1. When the holy Abba Anthony lived in the desert he was beset by ‘accidie’ – lethargy – , and attacked by many sinful thoughts. He said to God, ‘Lord, I want to be saved, but these thoughts will not leave me alone. What shall I do in my affliction? How can I be saved?’ A short while afterwards, when he got up to go out, Anthony saw a man like himself sitting at his work, getting up from his work to pray, then sitting down and plaiting a rope, then getting up again to pray. It was an angel of the Lord sent to correct and reassure him. He heard the angel saying to him, “Do this and you will be saved.” At these words, Anthony was filled with joy and courage. He did this, and he was saved.

2. When the same Abba Anthony thought about the depth of the judgments of God, he asked, “Lord, how is it that some die when they are young, while others drag on to extreme old age? Why are there those who are poor and those who are rich? Why do wicked men prosper and why are the just in need?” He heard a voice answering him, “Anthony, keep your attention on yourself; these things are according to the judgment of God, and it is not to your advantage to know anything about them.’

3. Someone asked Abba Anthony, “What must one do in order to please God?” The old man replied, “Pay attention to what I tell you: whoever you may be, always have God before your eyes, whatever you do, do it according to the testimony of the Holy Scriptures; in whatever place you live do not easily leave it. Keep these three precepts and you will be saved.”

4. Abba Anthony said to Abbe Poemen, “This is the Great Work of a man: always to take the blame for his own sins before God and to expect temptation to his last breath.”

5. He also said, “Whoever has not experienced temptation cannot enter into the Kingdom of Heaven.” He even added, “Without temptation, no one can be saved.”

6. Abbe Pambo asked Abba Anthony, “What ought I to do?” and the old man said to him, “Do not trust in your own righteousness, do not worry about the past, but control your tongue and your stomach.”

7. Abba Anthony said, “I saw the snares that the enemy spreads out over the world and I said groaning, ‘What can get through from such snares?” Then I heard a voice saying to me, “Humility.'”

8. He also said, “Some have afflicted their bodies by asceticism, but they lack discernment, and so they are far from God.”

9. He also said, “Our life and our death is with our neighbor. If we gain our brother, we have gained God, but if we scandalize our brother, we have sinned against Christ.”

10. He said also, “Just as fish die if they stay too long out of water, so the monks who loiter outside their cells or pass their time with men of the world lose the intensity of inner peace. So like a fish going towards the sea, we must hurry to reach our cell, for fear that if we delay outside we will lose our interior watchfulness.”

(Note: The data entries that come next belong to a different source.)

-- ==== Sys2Proof/Tests/Slice0.lean ====
section
/-! SUPPORT. The model's own tests: ill-formed terms that WellFormed refuses, words written out from spec/30_encoding.md
and what they decode to, single instructions with the results of spec/95_test_vectors.md (a name ending in `_v…` gives
the vector), and for every obligation with hypotheses a witness that meets them. -/

namespace Sys2Proof.Tests

open Sys2Proof.Machine

/-! ### Helpers -/

/-- The machine after reset with the devices' free values replaced by plain ones. -/
def base : State := { State.reset with display := Display.clear, delay := 0, sound := 0 }

/-- `base` with the given registers. -/
def withRegs (rs : List (Reg × Byte)) (s : State := base) : State := rs.foldl (fun s r => s.setReg r.1 r.2) s

/-- A state with bytes stored from an address on. -/
def withBytes (s : State) (addr : Nat) (bs : List Byte) : State := s.setMem (s.mem.writeBytes addr bs)

/-- `base` with the word 0000, a `SYS`, at `pc`. -/
def ready (s : State := base) : State := withBytes s 0x200 [0x00, 0x00]

/-- A state with `sp` addresses on its stack, all of them `v`. -/
def withStack (sp : Fin 17) (v : Word) (s : State := base) : State := s.setCallStack sp (Vector.replicate 16 v)

/-- The word `hi lo` run on a state. -/
def run (hi lo : Byte) (s : State) : Result := exec (decode hi lo) s

/-- The result is a next state of which `p` holds. -/
def gives (r : Result) (p : State → Bool) : Bool :=
  match r with
  | .next t => p t
  | .fault _ => false
  | .refused _ => false

/-- The state holds the record of this fault. -/
def isFault (t : State) (kind : FaultKind) (pc addr : Word) : Bool :=
  t.status == .faulted && t.faultKind == kind && t.faultPc == pc && t.faultAddr == addr && t.pc == pc

/-! ### WellFormed refuses -/

theorem test_wf_refuses_sys_00E0 : ¬Instr.WellFormed (.sys 0x0E0) := by decide
theorem test_wf_refuses_sys_00EE : ¬Instr.WellFormed (.sys 0x0EE) := by decide
theorem test_wf_refuses_unknown_in_group0 : ¬Instr.WellFormed (.unknown 0x00 0xE1) := by decide
theorem test_wf_refuses_unknown_add : ¬Instr.WellFormed (.unknown 0x81 0x24) := by decide
theorem test_wf_refuses_unknown_key_skip : ¬Instr.WellFormed (.unknown 0xE3 0x9E) := by decide
theorem test_wf_refuses_unknown_save : ¬Instr.WellFormed (.unknown 0xF2 0x55) := by decide
theorem test_wf_accepts_sys_and_unknown : Instr.WellFormed (.sys 0x000) ∧ Instr.WellFormed (.unknown 0x80 0x18) := by decide

/-! ### Decoding: V-DEC-1 to V-DEC-54 -/

theorem test_decode_group0 :
    decode 0x00 0xE0 = .cls ∧ decode 0x00 0xEE = .ret ∧ decode 0x02 0x34 = .sys 0x234 ∧ decode 0x00 0x00 = .sys 0x000 ∧
    decode 0x01 0xE0 = .sys 0x1E0 ∧ decode 0x01 0xEE = .sys 0x1EE ∧ decode 0x00 0xE1 = .sys 0x0E1 ∧
    decode 0x00 0xEF = .sys 0x0EF ∧ decode 0x0F 0xFF = .sys 0xFFF := by decide
theorem test_decode_address_forms :
    decode 0x1A 0xBC = .jump 0xABC ∧ decode 0x22 0x10 = .call 0x210 ∧ decode 0xA2 0xF0 = .loadAddrReg 0x2F0 ∧
    decode 0xB3 0x00 = .jumpOffset 0x300 ∧ decode 0xBF 0xFF = .jumpOffset 0xFFF := by decide
theorem test_decode_immediate_forms :
    decode 0x3A 0x07 = .skipEqImm 10 0x07 ∧ decode 0x4A 0x07 = .skipNeqImm 10 0x07 ∧ decode 0x6A 0x2F = .loadImm 10 0x2F ∧
    decode 0x71 0x05 = .addImm 1 0x05 ∧ decode 0xC1 0x0F = .randomMask 1 0x0F := by decide
theorem test_decode_register_skips :
    decode 0x51 0x20 = .skipEqReg 1 2 ∧ decode 0x51 0x27 = .skipEqReg 1 2 ∧ decode 0x91 0x20 = .skipNeqReg 1 2 ∧
    decode 0x91 0x2F = .skipNeqReg 1 2 := by decide
theorem test_decode_group8 :
    decode 0x81 0x20 = .move 1 2 ∧ decode 0x81 0x21 = .or 1 2 ∧ decode 0x81 0x22 = .and 1 2 ∧ decode 0x81 0x23 = .xor 1 2 ∧
    decode 0x81 0x24 = .add 1 2 ∧ decode 0x81 0x25 = .sub 1 2 ∧ decode 0x81 0x26 = .shr 1 2 ∧
    decode 0x81 0x27 = .subn 1 2 ∧ decode 0x81 0x2E = .shl 1 2 := by decide
theorem test_decode_draw : decode 0xD0 0x15 = .draw 0 1 5 ∧ decode 0xD0 0x10 = .draw 0 1 0 := by decide
theorem test_decode_key_skips : decode 0xE3 0x9E = .skipIfPressed 3 ∧ decode 0xE3 0xA1 = .skipIfNotPressed 3 := by decide
theorem test_decode_group_F :
    decode 0xF2 0x07 = .getDelay 2 ∧ decode 0xF4 0x0A = .waitKey 4 ∧ decode 0xF2 0x15 = .setDelay 2 ∧
    decode 0xF2 0x18 = .setSound 2 ∧ decode 0xF2 0x1E = .addToAddr 2 ∧ decode 0xF0 0x29 = .addrOfDigit 0 ∧
    decode 0xF0 0x33 = .storeBcd 0 ∧ decode 0xF2 0x55 = .saveRegs 2 ∧ decode 0xFF 0x65 = .restoreRegs 15 := by decide
theorem test_decode_counts : regCount 2 = 3 ∧ regCount 15 = 16 ∧ regCount 0 = 1 := by decide
theorem test_decode_unknown_group8 :
    ∀ lo ∈ ([0x28, 0x29, 0x2A, 0x2B, 0x2C, 0x2D, 0x2F] : List Byte), decode 0x81 lo = .unknown 0x81 lo := by decide
theorem test_decode_unknown_groupE :
    ∀ lo ∈ ([0x9F, 0xA0, 0x00, 0xFF] : List Byte), decode 0xE3 lo = .unknown 0xE3 lo := by decide
theorem test_decode_unknown_groupF :
    ∀ lo ∈ ([0x00, 0x08, 0x14, 0x1F, 0x30, 0x56, 0x64, 0x66, 0x75, 0x85, 0xFF] : List Byte),
      decode 0xF2 lo = .unknown 0xF2 lo := by decide
theorem test_decode_rejects_a_single_byte : decodeBytes [0x60] = .error .truncated := rfl
theorem test_decode_rejects_no_byte : decodeBytes [] = .error .truncated := rfl
theorem test_decode_takes_two_bytes : decodeBytes [0x6A, 0x2F, 0x00] = .ok (.loadImm 10 0x2F, [0x00]) := rfl
theorem test_decodeTableWord_most_significant_byte_first : decodeTableWord 16 0x1ABC = some (.jump 0xABC) := by decide
theorem test_encode_canonical_words : encode (.skipEqReg 1 2) = 0x5120 ∧ encode (.draw 0 1 5) = 0xD015 := by decide

/-! ### The step, `SYS`, `UNKNOWN` -/

theorem test_step_last_two_bytes_v_step_1 :
    gives (step (withBytes (base.setPc 0xFFE) 0xFFE [0x60, 0x05])) (fun t => t.reg 0 == 0x05 && t.pc == 0x1000) = true := by
  decide
theorem test_step_fetch_fault_v_step_2 :
    gives (step (base.setPc 0xFFF)) (fun t => isFault t .outOfBounds 0xFFF 0xFFF) = true := by decide
theorem test_step_odd_address_v_step_4 :
    gives (step (withBytes (base.setPc 0x201) 0x201 [0x6A, 0x2F])) (fun t => t.reg 10 == 0x2F && t.pc == 0x203) = true := by
  decide
theorem test_withFetchWord_runs_the_word :
    gives (step (State.reset.withFetchWord 16 0x6A2F)) (fun t => t.reg 10 == 0x2F && t.pc == 0x202) = true := by decide
theorem test_boot_refuses_a_long_program (glyphs : Vector (Vector Byte 5) 16) :
    base.boot glyphs (List.replicate 3585 0) = none := by
  rw [State.boot, List.length_replicate]
  rfl
theorem test_status_port_v_cf_2 :
    gives (run 0x00 0xEE (withRegs [(3, 0x77)]))
      (fun t => t.statusPort == { base.statusPort with
        x := (Vector.replicate 16 0).set 3 0x77, status := .faulted, faultKind := .stackUnderflow, faultPc := 0x200 }) = true := by
  decide
theorem test_tagName : (decode 0x81 0x27).tagName = "SUBN" ∧ (decode 0xF2 0x1E).tagName = "ADD_TO_ADDR" := by decide
theorem test_sys_is_no_call_v_sys_3 : gives (run 0x03 0x00 base) (fun t => t.pc == 0x202 && t.sp == 0) = true := by decide
theorem test_unknown_v_unk_1 :
    gives (run 0x80 0x18 (withRegs [(0, 0x12), (1, 0x34), (15, 0x56)]))
      (fun t => t.pc == 0x202 && t.reg 0 == 0x12 && t.reg 15 == 0x56 && t.diag == [⟨0x200, 0x80, 0x18⟩] &&
        t.status == .running) = true := by decide

/-! ### Control transfer -/

theorem test_ret_v_cf_3 :
    gives (run 0x00 0xEE (withStack 16 0xABC)) (fun t => t.pc == 0xABC && t.sp == 15) = true := by decide
theorem test_ret_empty_stack_v_cf_2 :
    gives (run 0x00 0xEE base) (fun t => isFault t .stackUnderflow 0x200 0 && t.sp == 0) = true := by decide
theorem test_jump_v_cf_4 : gives (run 0x1A 0xBC base) (fun t => t.pc == 0xABC) = true := by decide
theorem test_jump_odd_v_cf_7 : gives (run 0x12 0x01 base) (fun t => t.pc == 0x201) = true := by decide
theorem test_call_v_cf_9 :
    gives (run 0x23 0x00 (withStack 15 0)) (fun t => t.pc == 0x300 && t.sp == 16 && t.stack[15] == 0x202) = true := by decide
theorem test_call_full_stack_v_cf_10 :
    gives (run 0x23 0x00 (withStack 16 0)) (fun t => isFault t .stackOverflow 0x200 0 && t.sp == 16 && t.stack[15] == 0) =
      true := by decide
theorem test_jumpOffset_no_mask_v_cf_13 :
    gives (run 0xBF 0xFF (withRegs [(0, 0xFF)])) (fun t => t.pc == 0x10FE) = true := by decide
theorem test_jumpOffset_uses_x0_v_cf_14 :
    gives (run 0xB3 0x00 (withRegs [(3, 0x77)])) (fun t => t.pc == 0x300) = true := by decide
theorem test_skipEqImm_taken_v_cf_16 : gives (run 0x3A 0x07 (withRegs [(10, 0x07)])) (fun t => t.pc == 0x204) = true := by
  decide
theorem test_skipEqImm_not_taken_v_cf_17 :
    gives (run 0x3A 0x07 (withRegs [(10, 0x08)])) (fun t => t.pc == 0x202) = true := by decide
theorem test_skipNeqImm_not_taken_v_cf_18 :
    gives (run 0x4A 0x07 (withRegs [(10, 0x07)])) (fun t => t.pc == 0x202) = true := by decide
theorem test_skipNeqImm_taken_v_cf_19 :
    gives (run 0x4A 0x07 (withRegs [(10, 0x08)])) (fun t => t.pc == 0x204) = true := by decide
theorem test_skipEqReg_taken_v_cf_20 :
    gives (run 0x51 0x20 (withRegs [(1, 0x33), (2, 0x33)])) (fun t => t.pc == 0x204) = true := by decide
theorem test_skipEqReg_not_taken_v_cf_21 :
    gives (run 0x51 0x20 (withRegs [(1, 0x33), (2, 0x34)])) (fun t => t.pc == 0x202) = true := by decide
theorem test_skipNeqReg_taken_v_cf_24 :
    gives (run 0x91 0x20 (withRegs [(1, 0x33), (2, 0x34)])) (fun t => t.pc == 0x204) = true := by decide
theorem test_skipNeqReg_same_register_v_cf_25 : gives (run 0x93 0x30 base) (fun t => t.pc == 0x202) = true := by decide

/-! ### Loads and the ALU -/

theorem test_loadImm_v_alu_1 : gives (run 0x6A 0x2F base) (fun t => t.reg 10 == 0x2F && t.pc == 0x202) = true := by decide
theorem test_addImm_no_carry_v_alu_3 :
    gives (run 0x71 0x05 (withRegs [(1, 0xFE)])) (fun t => t.reg 1 == 0x03 && t.reg 15 == 0) = true := by decide
theorem test_move_copies_y_v_alu_7 : gives (run 0x81 0x20 (withRegs [(2, 0x7B)])) (fun t => t.reg 1 == 0x7B) = true := by
  decide
theorem test_or_v_alu_8 :
    gives (run 0x81 0x21 (withRegs [(1, 0xF0), (2, 0x3C), (15, 1)])) (fun t => t.reg 1 == 0xFC && t.reg 15 == 1) = true := by
  decide
theorem test_and_v_alu_9 :
    gives (run 0x81 0x22 (withRegs [(1, 0xF0), (2, 0x3C), (15, 1)])) (fun t => t.reg 1 == 0x30 && t.reg 15 == 1) = true := by
  decide
theorem test_xor_v_alu_10 :
    gives (run 0x81 0x23 (withRegs [(1, 0xF0), (2, 0x3C), (15, 1)])) (fun t => t.reg 1 == 0xCC && t.reg 15 == 1) = true := by
  decide
theorem test_add_no_carry_at_255_v_alu_15 :
    gives (run 0x80 0x14 (withRegs [(0, 0xFF), (15, 1)])) (fun t => t.reg 0 == 0xFF && t.reg 15 == 0) = true := by decide
theorem test_add_destination_wins_v_alu_19 : gives (run 0x8F 0xF4 (withRegs [(15, 0x90)])) (fun t => t.reg 15 == 0x20) = true := by
  decide
theorem test_sub_equal_v_alu_22 :
    gives (run 0x80 0x15 (withRegs [(0, 7), (1, 7), (15, 1)])) (fun t => t.reg 0 == 0 && t.reg 15 == 0) = true := by decide
theorem test_sub_reads_flag_first_v_alu_26 :
    gives (run 0x81 0xF5 (withRegs [(1, 5), (15, 3)])) (fun t => t.reg 1 == 2 && t.reg 15 == 1) = true := by decide
theorem test_shr_ignores_y_v_alu_32 :
    gives (run 0x81 0x26 (withRegs [(1, 0xFF)])) (fun t => t.reg 1 == 0x7F && t.reg 15 == 1 && t.reg 2 == 0) = true := by
  decide
theorem test_shr_clears_flag_v_alu_30 :
    gives (run 0x81 0x06 (withRegs [(1, 4), (15, 1)])) (fun t => t.reg 1 == 2 && t.reg 15 == 0) = true := by decide
theorem test_subn_v_alu_34 :
    gives (run 0x80 0x17 (withRegs [(0, 3), (1, 5)])) (fun t => t.reg 0 == 2 && t.reg 15 == 1) = true := by decide
theorem test_subn_borrow_v_alu_35 :
    gives (run 0x80 0x17 (withRegs [(0, 5), (1, 3)])) (fun t => t.reg 0 == 0xFE && t.reg 15 == 0) = true := by decide
theorem test_shl_v_alu_39 :
    gives (run 0x80 0x0E (withRegs [(0, 0x81)])) (fun t => t.reg 0 == 2 && t.reg 15 == 1) = true := by decide
theorem test_shl_destination_wins_v_alu_43 : gives (run 0x8F 0x0E (withRegs [(15, 0xC1)])) (fun t => t.reg 15 == 0x82) = true := by
  decide

/-! ### The address register and memory -/

theorem test_loadAddrReg_v_mem_1 : gives (run 0xA2 0xF0 (base.setI 0xFFFF)) (fun t => t.I == 0x2F0) = true := by decide
theorem test_addToAddr_no_mask_v_mem_3 :
    gives (run 0xF2 0x1E (withRegs [(2, 1)] (base.setI 0xFFF))) (fun t => t.I == 0x1000 && t.reg 15 == 0) = true := by decide
theorem test_addToAddr_wraps_v_mem_5 :
    gives (run 0xF2 0x1E (withRegs [(2, 0xFF)] (base.setI 0xFF80))) (fun t => t.I == 0x007F) = true := by decide
theorem test_addrOfDigit_v_mem_6 :
    run 0xF0 0x29 (withRegs [(0, 0x0A)]) =
      .next ((withRegs [(0, 0x0A)]).setI (BitVec.ofNat 16 (Config.digitAddr 10).val)).advance := rfl
theorem test_storeBcd_v_mem_13 :
    gives (run 0xF0 0x33 (withRegs [(0, 0x7B)] (base.setI 0xFFD)))
      (fun t => t.mem == [(0xFFD, 1), (0xFFE, 2), (0xFFF, 3)] && t.I == 0xFFD) = true := by decide
theorem test_storeBcd_fault_v_mem_14 :
    gives (run 0xF0 0x33 (withRegs [(0, 0x7B)] (base.setI 0xFFE)))
      (fun t => isFault t .outOfBounds 0x200 0xFFE && t.mem == []) = true := by decide
theorem test_saveRegs_v_mem_15 :
    gives (run 0xF2 0x55 (withRegs [(0, 0x11), (1, 0x22), (2, 0x33), (3, 0x44)] (base.setI 0x400)))
      (fun t => t.mem == [(0x400, 0x11), (0x401, 0x22), (0x402, 0x33)] && t.I == 0x400) = true := by decide
theorem test_saveRegs_fault_v_mem_18 :
    gives (run 0xFF 0x55 (withRegs [(0, 0x11)] (base.setI 0xFF1)))
      (fun t => isFault t .outOfBounds 0x200 0xFF1 && t.mem == []) = true := by decide
theorem test_restoreRegs_v_mem_19 :
    gives (run 0xF1 0x65 (withBytes (withRegs [(2, 0x77)] (base.setI 0x400)) 0x400 [0xAA, 0xBB, 0xCC]))
      (fun t => t.reg 0 == 0xAA && t.reg 1 == 0xBB && t.reg 2 == 0x77) = true := by decide
theorem test_restoreRegs_fault_v_mem_21 :
    gives (run 0xF0 0x65 (withRegs [(0, 0x55)] (base.setI 0x1000)))
      (fun t => isFault t .outOfBounds 0x200 0x1000 && t.reg 0 == 0x55) = true := by decide

/-! ### The capability -/

/-- One pixel set at column `col`, row `row`. -/
def withPixel (s : State) (col : Fin 64) (row : Fin 32) : State := s.setDisplay (s.display.setPixel row col true)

11. He also said, “He who wishes to live in solitude in the desert is delivered from three conflicts: hearing, speech and sight; there is only one conflict for him and that is with fornication.”

12. Some brothers came to find Abba Anthony to tell him about the visions they were having, and to find out from him if they were true or if they came from the demons. They had a donkey which died on the way. When they reached the place where the old man was, he said to them before they could ask him anything, “How was it that the little donkey died on the way here?” They said, “How do you know about that, Father?” And he told them, “the demons showed me what happened.” So they said, “That was what we came to question you about, for fear we were being deceived, for we have visions which often turn out to be true.” Thus the old man convinced them, by the example of the donkey, that their visions came from the demons.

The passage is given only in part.